Reading a file descriptor from two streams simultaneously

  • my question is : in Linux (and in FreeBsd, and in general in UNIX) is it possible / legal to read one file descriptor simultaneously from two threads?

  • I did a search but did not find anything, although many people ask about reading / writing from / to the fd socket at the same time (which means reading when another thread is writing, and not reading when the other is reading). I also read some man pages and did not get a clear answer to my question.

  • Why am I asking about this. I tried to implement a simple program that counts lines in stdin, for example wc -l. I actually tested my homemade C ++ io engine for overhead and found that wc is 1.7 times faster.
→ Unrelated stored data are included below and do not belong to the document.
-- ==== Sys2Proof/Laws/State.lean ====
section
/-! SUPPORT. One lemma per field and update: what each update of the state leaves alone. -/
namespace Sys2Proof.Machine

/-! `State.setReg` changes regs alone. -/
section
variable (s : State) (u : Nat) (r : Reg) (v : W64)
@[simp] theorem State.setReg_pending : (s.setReg u r v).pending = s.pending := by unfold State.setReg; rfl
@[simp] theorem State.setReg_free : (s.setReg u r v).free = s.free := by unfold State.setReg; rfl
@[simp] theorem State.setReg_mem : (s.setReg u r v).mem = s.mem := by unfold State.setReg; rfl
@[simp] theorem State.setReg_poison : (s.setReg u r v).poison = s.poison := by unfold State.setReg; rfl
@[simp] theorem State.setReg_tiles : (s.setReg u r v).tiles = s.tiles := by unfold State.setReg; rfl
@[simp] theorem State.setReg_provs : (s.setReg u r v).provs = s.provs := by unfold State.setReg; rfl
@[simp] theorem State.setReg_talons : (s.setReg u r v).talons = s.talons := by unfold State.setReg; rfl
@[simp] theorem State.setReg_bulks : (s.setReg u r v).bulks = s.bulks := by unfold State.setReg; rfl
@[simp] theorem State.setReg_errs : (s.setReg u r v).errs = s.errs := by unfold State.setReg; rfl
@[simp] theorem State.setReg_memc : (s.setReg u r v).memc = s.memc := by unfold State.setReg; rfl
@[simp] theorem State.setReg_mer : (s.setReg u r v).mer = s.mer := by unfold State.setReg; rfl
@[simp] theorem State.setReg_stw : (s.setReg u r v).stw = s.stw := by unfold State.setReg; rfl
@[simp] theorem State.setReg_net : (s.setReg u r v).net = s.net := by unfold State.setReg; rfl
@[simp] theorem State.setReg_hands : (s.setReg u r v).hands = s.hands := by unfold State.setReg; rfl
@[simp] theorem State.setReg_fns : (s.setReg u r v).fns = s.fns := by unfold State.setReg; rfl
@[simp] theorem State.setReg_perst : (s.setReg u r v).perst = s.perst := by unfold State.setReg; rfl
@[simp] theorem State.setReg_dlUp : (s.setReg u r v).dlUp = s.dlUp := by unfold State.setReg; rfl
@[simp] theorem State.setReg_shadow : (s.setReg u r v).shadow = s.shadow := by unfold State.setReg; rfl
@[simp] theorem State.setReg_pwr : (s.setReg u r v).pwr = s.pwr := by unfold State.setReg; rfl
@[simp] theorem State.setReg_pinReset : (s.setReg u r v).pinReset = s.pinReset := by unfold State.setReg; rfl
@[simp] theorem State.setReg_railLow : (s.setReg u r v).railLow = s.railLow := by unfold State.setReg; rfl
@[simp] theorem State.setReg_clkLow : (s.setReg u r v).clkLow = s.clkLow := by unfold State.setReg; rfl
@[simp] theorem State.setReg_tap : (s.setReg u r v).tap = s.tap := by unfold State.setReg; rfl
@[simp] theorem State.setReg_sent : (s.setReg u r v).sent = s.sent := by unfold State.setReg; rfl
I cut back on some C ++ and came close to wc speed, but didn't get to it. Then I experimented with the size of the input buffer, optimized it, but still wc is clearly a bit faster. Finally, I created 2 threads that read the same STDIN_FILENO in parallel, and it finally was faster than wc! But the number of lines became wrong ... so I suppose some kind of junk comes from reading, which is unexpected. Does it care about which process is being read?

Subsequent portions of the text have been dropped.